Every line below containing the word "State" should be found and copied.

— Records supplied —
···

-- ==== Sys2Proof/Machine/Step.lean ====
section
/-! DEFINITION. One step: the core takes the next command and executes it as one atomic transition (R12, R80). -/

namespace Sys2Proof.Machine

/-- One step. With no command waiting the ports carry IDLE (D2, log 1). -/
def step (s : State) : Host.Outcome State Fault Refusal := exec (decodePort (nextPorts s)) (takeCommand s)

/-- `s` with a table word placed so that the very next step runs its instruction (log 1, 13, 14). -/
def State.withFetchWord (s : State) (nbits w : Nat) : State := placeWord nbits w s

end Sys2Proof.Machine
end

···

— Written solution —
def step (s : State) : Host.Outcome State Fault Refusal := exec (decodePort (nextPorts s)) (takeCommand s)
def State.withFetchWord (s : State) (nbits w : Nat) : State := placeWord nbits w s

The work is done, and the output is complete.